# Sim Training



## gate_guard (14 Jun 2006)

Well today was an eye opener for my new career in policing. I did some "active shooter" simulations today with simunition. Going back to my previous military experience, I had no major problems with the first sim engaging random stationary targets. I scanned all targets quickly and engaged appropriately. Second scenario was a mobile suspect with a gun. I was quite aggressive and could tell the suspect had a hard time keeping track of where I was because I was moving from cover to cover. One major hiccup (from my point of view), I could have stayed stationary and isolated the suspect but do to prior training to "close with and destroy" it was almost routine for me to maneouvre towards the suspect using cover instead of taking up a solid stationary position. I was told that there is nothing wrong with staying in a good position of cover and remaining there.

Don't get me wrong, it was emphasized that the threat had to be eliminated. I understand that situation always dictates police response, such as if people are dying, I better go in and deal with it now.

Anyone (with experience!) have any thoughts or similar experiences in adapting to a less offensive style of gunfighting?


----------



## paracowboy (14 Jun 2006)

gate_guard said:
			
		

> Anyone (with experience!) have any thoughts or similar experiences in adapting to a less offensive style of gunfighting?


Yes. It gets you killed. It prolongs the fight. We tried it a while back. It don't work. It drives me insane to see our LEO following the drills they've been taught, knowing it's more likely to get them dead, and innocents nearby, as well.


*Sim only, by the way. Sorry, 'bout that. Shoulda clarified.


----------



## Bruce Monkhouse (14 Jun 2006)

Para,
Not sure I can totally agree with your call,....you are thinking about _your _ training where, that basically, is job one and you train proportionately. After basic,the average LEO will get limited time/ training to use cover while tracking and moving. Keeping track of the suspect[s} whereabouts so the "back-ups" can assist IMO would be more important, and besides, unfortunetly, most of the time the LEO is outgunned also.

I'm sure some of our "street" guys will be around here shortly. ;D


----------



## paracowboy (14 Jun 2006)

Bruce Monkhouse said:
			
		

> I'm sure some of our "street" guys will be around here shortly.


 I hope so. Nothing beats real-time experience, and like I said, all I have to base this on is Sim experience, with a military background. LEO have an entirely different mandate, and ROE. 

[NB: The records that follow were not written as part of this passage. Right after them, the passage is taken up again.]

-- ==== Sys2Proof/Laws/Sound.lean ====
section
/-!
SUPPORT. Every operation keeps the queues, lists and tables well formed: `Sound`. One lemma per operation, in the order the
operations are built on each other; those of the first part are the ones that move something that `Sound` speaks of.
-/
namespace Sys2Proof.Machine

/-! ## One block's state at a time -/

@[simp] theorem sound_modIntake (f : Intake → Intake) (s : State) (h : Sound s) : Sound (s.modIntake f) := h
@[simp] theorem sound_modRetr (f : Retrieval → Retrieval) (s : State) (h : Sound s) : Sound (s.modRetr f) := h
@[simp] theorem sound_modMotion (f : Motion → Motion) (s : State) (h : Sound s) : Sound (s.modMotion f) := h
@[simp] theorem sound_modGauge (f : Gauge → Gauge) (s : State) (h : Sound s) : Sound (s.modGauge f) := h
@[simp] theorem sound_modPower (f : Power → Power) (s : State) (h : Sound s) : Sound (s.modPower f) := h
@[simp] theorem sound_modSettings (f : Settings → Settings) (s : State) (h : Sound s) : Sound (s.modSettings f) := h
@[simp] theorem sound_modDie (d : Nat) (f : Die → Die) (s : State) (h : Sound s) : Sound (s.modDie d f) := h

/-- A change of the link unit that keeps its bounds. -/
theorem sound_modLink_ok (f : LinkUnit → LinkUnit) (s : State) (hf : s.link.ok → (f s.link).ok) (h : Sound s) :
    Sound (s.modLink f) := ⟨hf h.1, h.2⟩

/-- A change of the link unit that lets nothing into its queues. -/
@[simp] theorem sound_modLink (f : LinkUnit → LinkUnit) (s : State)
    (hf : ∀ l, (f l).fifo.length ≤ l.fifo.length ∧ (f l).waiting.length ≤ l.waiting.length) (h : Sound s) :
    Sound (s.modLink f) :=
  sound_modLink_ok f s (fun k => ⟨(hf s.link).1.trans k.1, (hf s.link).2.trans k.2⟩) h

/-- A change of staging that leaves every buffer in its state, and the program queue. -/
@[simp] theorem sound_modStaging (f : Staging → Staging) (s : State)
    (hf : ∀ t, (f t).bufs.map (Option.map Buf.st) = t.bufs.map (Option.map Buf.st) ∧ (f t).queue = t.queue)
    (h : Sound s) : Sound (s.modStaging f) := by
  obtain ⟨hl, ⟨h1, h2, h3⟩, hr⟩ := h
  obtain ⟨e1, e2⟩ := hf s.staging
  have hlen := congrArg List.length e1
  have hget : ∀ b, ((f s.staging).bufs.getD b none).map Buf.st = (s.staging.bufs.getD b none).map Buf.st := by
    intro b
    have := congrArg (fun l => l[b]?) e1
    simp only [List.getElem?_map] at this
    simp only [List.getD]
    cases h4 : (f s.staging).bufs[b]? <;> cases h5 : s.staging.bufs[b]? <;> simp_all
  refine ⟨hl, ⟨?_, ?_, fun b => ?_⟩, hr⟩
  · simpa [h1] using hlen
  · simpa [e2] using h2
  · simp only [modStaging_staging, e2, hget]
    exact h3 b

/-- The line table with other contents under the same numbers. -/
@[simp] theorem sound_modStore (f : LineStore → LineStore) (s : State)
    (hf : ∀ t, (f t).lines.map Line.num = t.lines.map Line.num) (h : Sound s) : Sound (s.modStore f) := by
  obtain ⟨hl, ht, hfl, h1, h2⟩ := h
  have e := hf s.store
  refine ⟨hl, ht, hfl, ?_, ?_⟩
  · have := congrArg List.length e
    simp only [List.length_map] at this
    exact this.trans_le h1
  · exact e ▸ h2

@[simp] theorem num_mapIf (p : Line → Bool) (f : Line → Line) (ls : List Line) (h : ∀ l, (f l).num = l.num) :
    (mapIf p f ls).map Line.num = ls.map Line.num := map_mapIf_same p f Line.num h ls

@[simp] theorem sound_modLine (n : Nat) (f : Line → Line) (s : State) (hf : ∀ l, (f l).num = l.num) (h : Sound s) :
    Sound (s.modLine n f) :=
  sound_modStore _ _ (fun t => num_mapIf _ f t.lines hf) h

@[simp] theorem sound_modBuf (b : Nat) (f : Buf → Buf) (s : State) (hf : ∀ x, (f x).st = x.st) (h : Sound s) :
    Sound (s.modBuf b f) :=
  sound_modStaging _ _ (fun t => ⟨map_modify_same _ _ (fun x => by cases x <;> simp [hf]) _ _, rfl⟩) h

theorem sound_foldl {α : Type} (f : State → α → State) (hf : ∀ s a, Sound s → Sound (f s a)) (l : List α) (s : State)
    (h : Sound s) : Sound (l.foldl f s) := by
  induction l generalizing s with
  | nil => exact h
  | cons a l ih => exact ih _ (hf s a h)

@[simp] theorem sound_ite (c : Prop) [Decidable c] (s t : State) :
    Sound (if c then s else t) ↔ (c → Sound s) ∧ (¬c → Sound t) := by split <;> simp_all

/-! ## The block table -/

/-- What the block table records of each block, without the counts. -/
def BlockRec.key (r : BlockRec) : Blk × BlockState := (r.id, r.st)

theorem stateOf_key (f : Flash) (b : Blk) :
    f.stateOf b = ((f.blocks.map BlockRec.key).find? fun k => k.1 == b).map Prod.snd := by
  rw [List.find?_map]
  simp only [Flash.stateOf, Option.map_map]
  rfl

theorem stateOf_congr {f g : Flash} (h : f.blocks.map BlockRec.key = g.blocks.map BlockRec.key) (b : Blk) :
    f.stateOf b = g.stateOf b := by
  rw [stateOf_key, stateOf_key, h]

theorem ids_congr {f g : Flash} (h : f.blocks.map BlockRec.key = g.blocks.map BlockRec.key) :
    f.blocks.map BlockRec.id = g.blocks.map BlockRec.id := by
  have := congrArg (List.map Prod.fst) h
  simpa [BlockRec.key, Function.comp_def] using this

theorem flash_ok_congr {f g : Flash} (hb : g.blocks.map BlockRec.key = f.blocks.map BlockRec.key)
    (hl : g.freeList = f.freeList) (hp : g.pendingRec = f.pendingRec) (h : f.ok) : g.ok := by
  obtain ⟨h1, h2, h3, h4, h5⟩ := h
  refine ⟨ids_congr hb ▸ h1, hl ▸ h2, fun b => ?_, hp ▸ h4, fun b hm => ?_⟩
  · rw [hl, stateOf_congr hb]
    exact h3 b
  · rw [stateOf_congr hb]
    exact h5 b (hp ▸ hm)

/-- A change of the flash controller that leaves every block in its state, the free list and the pending order. -/
@[simp] theorem sound_modFlash (f : Flash → Flash) (s : State)
    (hf : ∀ fl, (f fl).blocks.map BlockRec.key = fl.blocks.map BlockRec.key ∧ (f fl).freeList = fl.freeList ∧
      (f fl).pendingRec = fl.pendingRec) (h : Sound s) : Sound (s.modFlash f) :=
  ⟨h.1, h.2.1, flash_ok_congr (hf _).1 (hf _).2.1 (hf _).2.2 h.2.2.1, h.2.2.2⟩

@[simp] theorem sound_modBlock (b : Blk) (f : BlockRec → BlockRec) (s : State)
    (hf : ∀ r, (f r).id = r.id ∧ (f r).st = r.st) (h : Sound s) : Sound (s.modBlock b f) :=
  sound_modFlash _ _ (fun fl => ⟨map_mapIf_same _ f BlockRec.key (fun r => by simp [BlockRec.key, hf]) _, rfl, rfl⟩) h

theorem stateOf_block (s : State) (b : Blk) : s.flash.stateOf b = (s.block b).map BlockRec.st := rfl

As long as we keep it limited to trigger-guys, this should be a learning experience for all.


----------



## zipperhead_cop (15 Jun 2006)

Well, I agree with both camps here.  
There was a time when we would be taught to take cover and fire like target shooting.  Then there was an incident in the US with (I believe) FBI agents where they far outnumbered a guy, but because he had previous military experience (and an almost fatal amount of meth in his system) he used fire and movement to cause heavy casualties.  Since then, police are taught to be more fluid.  
There are several issues here.
1.  Most police gun fights take place within 2 meters, and are most frequently during "routine" car stops.  So basically, as you approach a car, be ready to open up on it and always be aware of cover.  
2.  The active shooter training that we did in response to Columbine (two years after the fact) consists of four man fire teams, three forward and one backward, and utilizes a swat-like cover and movement style whereby the team moves very quickly through a building to locate a whackjob killing kids.  We got two days of it, and if we ever have to use it in real life, it will be a donkey show only saved by our personal guardian angels.  In Windsor, we have never since done the training again (three years ago now).  There are far more important things like diversity, and victim issues to talk about for in service training.  
3.  Where a gunman is suspected holed up in a house or car, we set up a perimeter and call in the Tac team (SWAT in the interest of a common term).  Where those scenarios are concerned, you definitely look for good cover and concealment, and hold.  Once the Gun and Knife show arrives, they do the cool thing that they are trained to do.  

Certainly, in a battle, fire and movement is a good thing.  However, "close with and destroy" is not a police concept, and although you will likely win the fire fight, you will have a hard time explaining how you were using covering fire to advance on a target if you end up with collateral damage.  As well, for the most part the rest of the police around you will be going "WTF is he doing?"  and in such a chaotic scenario, being the lone Rambo hero will be a pain in the ass for all parties concerned.  
Again, by and large when it happens, you will be within two arms lengths and there will be nothing finesse about it.  Just body indexing, and 12 hrs of paper work.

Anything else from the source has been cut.